### MATERIAL FOR THE TASK ###
-- ==== Sys2Proof/Tests/Slice0.lean ====
section
/-! SUPPORT. Tests of the model's author: terms that are not well formed, words written out from the encodings, steps whose results the
spec states, and a witness for each statement that has hypotheses. -/

namespace Sys2Proof.Tests

open Sys2Proof.Machine Sys2Proof.Claims

/-- A task with all sixteen tiles, on core 0, of capsule 1. -/
def aTask : Hart := { Hart.reset 5 .task 0 with run := .ready, cap := 1 }

/-- Extent 0: code and data at 0x10000, 0x2000 bytes, R, W, X. Extent 1: an endpoint. Extent 2: a report extent. -/
def someExtents : List Extent :=
  [#v[0x10000, 0x2000, 0x107, 0], #v[0x1234, 0x1000, 0x503, 0], #v[0x20000, 0x200, 0x603, 0]]

/-- A capsule of partition 0 on cluster 0, with the extents above. -/
def aCapsule : Capsule :=
  { id := 1, part := 0, queue := 0, pri := 0, record := [], exts := someExtents, foot := [(0, 0)], foot2 := [], key := 0,
    state := .running, preempt := [], joins := [], commits := 0, tasks := 1, nflt := 0, tlaunch := 0, report := false, launch := none }

/-- A running package in which that task issues next. -/
def aState : State := { State.reset with hart := aTask, parked := [State.reset.hart], caps := [aCapsule], phase := .running, nextId := 6 }

/-- The same with values in scalar registers. -/
def withRegs (l : List (SReg × Word)) (s : State) : State := l.foldl (fun t p => writeS p.1 p.2 t) s

/-- Firmware of cluster 0, and Saffron, as the context that issues. -/
def aFirmware : State := { State.reset with hart := { Hart.reset 9 .firmware (serviceCore 0) with run := .ready }, phase := .running, nextId := 10 }
def aSaffron : State := { State.reset with hart := { State.reset.hart with run := .ready }, phase := .running }

/-- Does the answer go on, in a state of which this holds? -/
def goesOn (a : Answer) (f : State → Bool) : Bool :=
  match a with
  | .next s => f s
  | _ => false

/-- Does the operation succeed, with a result of which this holds? -/
def meets {α : Type} (r : Run α) (f : α → Bool) : Bool :=
  match r with
  | .ok a => f a
  | .error _ => false

/-- R47 to R60: a word of each instruction of major 0x01, every field at a value of its own. -/
theorem test_words_scalar :
    decodeWord 0x057F2C00 = .ok (.add 11 31 5 true false) ∧
    decodeWord 0x047B9201 = .ok (.sub 3 27 18 false true) ∧
    decodeWord 0x0662F002 = .ok (.and 19 2 30 false false) ∧
    decodeWord 0x046E7003 = .ok (.or 3 14 14 false false) ∧
    decodeWord 0x04727004 = .ok (.xor 3 18 14 false false) ∧
    decodeWord 0x07E8AA05 = .ok (.shl 31 8 21 false true) ∧
    decodeWord 0x04481206 = .ok (.shr 2 8 2 false true) ∧
    decodeWord 0x05C59207 = .ok (.sra 14 5 18 false true) ∧
    decodeWord 0x065BB008 = .ok (.rol 18 27 22 false false) ∧
    decodeWord 0x0673AA09 = .ok (.min 19 19 21 false true) ∧
    decodeWord 0x0492B80A = .ok (.max 4 18 23 false false) ∧
    decodeWord 0x0687860B = .ok (.minu 20 7 16 true true) ∧
    decodeWord 0x05F3F60C = .ok (.maxu 15 19 30 true true) ∧
    decodeWord 0x0548D00D = .ok (.slt 10 8 26 false false) ∧
    decodeWord 0x0473560E = .ok (.sltu 3 19 10 true true) ∧
    decodeWord 0x070F500F = .ok (.seq 24 15 10 false false) ∧
    decodeWord 0x062E3410 = .ok (.sel 17 14 6 true false) := by
  refine ⟨?_, ?_, ?_, ?_, ?_, ?_, ?_, ?_, ?_, ?_, ?_, ?_, ?_, ?_, ?_, ?_, ?_⟩ <;> rfl

/-- R47 to R60: a word of each instruction of majors 0x02 to 0x04, every field at a value of its own. -/
theorem test_words_scalar_other :
    decodeWord 0x0BD07000 = .ok (.mul 30 16 14 false false) ∧
    decodeWord 0x0B329E01 = .ok (.mulh 25 18 19 true true) ∧
    decodeWord 0x0AECA602 = .ok (.mulhu 23 12 20 true true) ∧
    decodeWord 0x087B1E03 = .ok (.div 3 27 3 true true) ∧
    decodeWord 0x0AF61A04 = .ok (.divu 23 22 3 false true) ∧
    decodeWord 0x0AB3B605 = .ok (.rem 21 19 22 true true) ∧
    decodeWord 0x0AEDEC06 = .ok (.remu 23 13 29 true false) ∧
    decodeWord 0x0FEF0400 = .ok (.mov 31 15 true) ∧
    decodeWord 0x0CD40001 = .ok (.clz 6 20 false) ∧
    decodeWord 0x0E020002 = .ok (.ctz 16 2 false) ∧
    decodeWord 0x0F2A0003 = .ok (.popc 25 10 false) ∧
    decodeWord 0x0F080404 = .ok (.bswap 24 8 true) ∧
    decodeWord 0x11BEE400 = .ok (.hmk 13 30 28 true false) ∧
    decodeWord 0x10CF0401 = .ok (.hoff 6 15 true) ∧
    decodeWord 0x12490002 = .ok (.hlen 18 9 false) ∧
    decodeWord 0x136E0403 = .ok (.hrgt 27 14 true) ∧
    decodeWord 0x12E00004 = .ok (.time 23) := by
  refine ⟨?_, ?_, ?_, ?_, ?_, ?_, ?_, ?_, ?_, ?_, ?_, ?_, ?_, ?_, ?_, ?_, ?_⟩ <;> rfl
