theorem drain_partner (s : State) : (drain s).hart.partner = s.hart.partner := by
  obtain ⟨r, owed, e⟩ := drain_eq s
  rw [e]; rfl

theorem drain_mem (s : State) : (drain s).mem = s.mem := by
  obtain ⟨r, owed, e⟩ := drain_eq s
  rw [e]; rfl

/-- The redelivery count in s0 (R84, R294). -/
theorem withRdl_bits (r : Regs) {n : Nat} (h : n < 4) : bitsOf ((withRdl r n).s.get 0).toNat 58 57 = n := by
  have get : (withRdl r n).s.get 0 = word ((r.s.get 0).toNat - bitsOf (r.s.get 0).toNat 58 57 * 2 ^ 57 + n % 4 * 2 ^ 57) := get_set_same r.s 0 _
  have lt := (r.s.get 0).isLt
  rw [get]
  simp only [word, bitsOf, BitVec.toNat_ofNat]
  omega

section
variable (at_ : Site) (k : Code) (d : Word) (s : State)

/-- A context that has gone back to its checkpoint after an error (R38, R294). -/
def rolledBack (rep : Memory) (h : Hart) : Hart :=
  { discarded h with rdl := h.rdl + 1, report := rep, ckpt := withRdl h.ckpt (h.rdl + 1), r := withRdl h.ckpt (h.rdl + 1), sdist := h.ckptSdist,
                     run := if h.header.isSome || h.record.isSome then .clearing else .ready,
                     chunk := { Chunk.reset with squashes := h.chunk.squashes, exclusive := false } }

theorem rolledBack_fields (rep : Memory) (h : Hart) :
    (rolledBack rep h).run = (if h.header.isSome || h.record.isSome then .clearing else .ready) ∧ (rolledBack rep h).rdl = h.rdl + 1 ∧
    (rolledBack rep h).r = withRdl h.ckpt (h.rdl + 1) ∧ (rolledBack rep h).sdist = h.ckptSdist ∧ (rolledBack rep h).report = rep ∧
    (rolledBack rep h).chunk.effects = [] ∧ (rolledBack rep h).inflight = [] := ⟨rfl, rfl, rfl, rfl, rfl, rfl, rfl⟩

/-- The state with the error in its log (R307). -/
def errorLogged : State :=
  s.logPart s.partition { code := k.num, kind := 0, core := s.hart.core, queue := s.queueNo, detail := d, ctag := s.ctag }

theorem rollback_third (h : 2 ≤ s.hart.rdl) : rollback at_ k d s = capsuleFault at_ k.third d (errorLogged k d s) := if_pos h

theorem rollback_restarts (h : s.hart.rdl < 2) :
    (rollback at_ k d s).hart = rolledBack (faultReport at_ k.num d s) s.hart ∧ (rollback at_ k d s).mem = s.mem := by
  have undone := discardChunk_undone (errorLogged k d s)
  have hart := discardChunk_hart (errorLogged k d s)
  have unfolded : rollback at_ k d s = restoreCheckpoint (({ discardChunk (errorLogged k d s) with
      tokens := (discardChunk (errorLogged k d s)).tokens.filter (· != tokenOf (discardChunk (errorLogged k d s)).hart) } : State).mod fun x =>
        { x with rdl := x.rdl + 1, report := faultReport at_ k.num d s, ckpt := withRdl x.ckpt (x.rdl + 1), chunk := { x.chunk with exclusive := false } }) :=
    if_neg (by show ¬2 ≤ s.hart.rdl; omega)
  rw [unfolded]
  generalize discardChunk (errorLogged k d s) = t at undone hart
  refine ⟨?_, undone.mem⟩
  have e : t.hart = discarded s.hart := hart
  simp only [restoreCheckpoint, State.mod_hart, e]
  rfl

end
###
# [REQUIREMENT]
Copy out the range of lines above starting at the line with "state of which this holds? -/" and ending at the line with "decodeWord 0x087B1E03 = .ok", exactly and including both.

# [ANSWER TO THIS EXERCISE]
/-- Does the answer go on, in a state of which this holds? -/
def goesOn (a : Answer) (f : State → Bool) : Bool :=
  match a with
  | .next s => f s
  | _ => false

/-- Does the operation succeed, with a result of which this holds? -/
def meets {α : Type} (r : Run α) (f : α → Bool) : Bool :=
  match r with
  | .ok a => f a
  | .error _ => false

/-- R47 to R60: a word of each instruction of major 0x01, every field at a value of its own. -/
theorem test_words_scalar :
    decodeWord 0x057F2C00 = .ok (.add 11 31 5 true false) ∧
    decodeWord 0x047B9201 = .ok (.sub 3 27 18 false true) ∧
    decodeWord 0x0662F002 = .ok (.and 19 2 30 false false) ∧
    decodeWord 0x046E7003 = .ok (.or 3 14 14 false false) ∧
    decodeWord 0x04727004 = .ok (.xor 3 18 14 false false) ∧
    decodeWord 0x07E8AA05 = .ok (.shl 31 8 21 false true) ∧
    decodeWord 0x04481206 = .ok (.shr 2 8 2 false true) ∧
    decodeWord 0x05C59207 = .ok (.sra 14 5 18 false true) ∧
    decodeWord 0x065BB008 = .ok (.rol 18 27 22 false false) ∧
    decodeWord 0x0673AA09 = .ok (.min 19 19 21 false true) ∧
    decodeWord 0x0492B80A = .ok (.max 4 18 23 false false) ∧
    decodeWord 0x0687860B = .ok (.minu 20 7 16 true true) ∧
    decodeWord 0x05F3F60C = .ok (.maxu 15 19 30 true true) ∧
    decodeWord 0x0548D00D = .ok (.slt 10 8 26 false false) ∧
    decodeWord 0x0473560E = .ok (.sltu 3 19 10 true true) ∧
    decodeWord 0x070F500F = .ok (.seq 24 15 10 false false) ∧
    decodeWord 0x062E3410 = .ok (.sel 17 14 6 true false) := by
  refine ⟨?_, ?_, ?_, ?_, ?_, ?_, ?_, ?_, ?_, ?_, ?_, ?_, ?_, ?_, ?_, ?_, ?_⟩ <;> rfl

/-- R47 to R60: a word of each instruction of majors 0x02 to 0x04, every field at a value of its own. -/
theorem test_words_scalar_other :
    decodeWord 0x0BD07000 = .ok (.mul 30 16 14 false false) ∧
    decodeWord 0x0B329E01 = .ok (.mulh 25 18 19 true true) ∧
    decodeWord 0x0AECA602 = .ok (.mulhu 23 12 20 true true) ∧
    decodeWord 0x087B1E03 = .ok (.div 3 27 3 true true) ∧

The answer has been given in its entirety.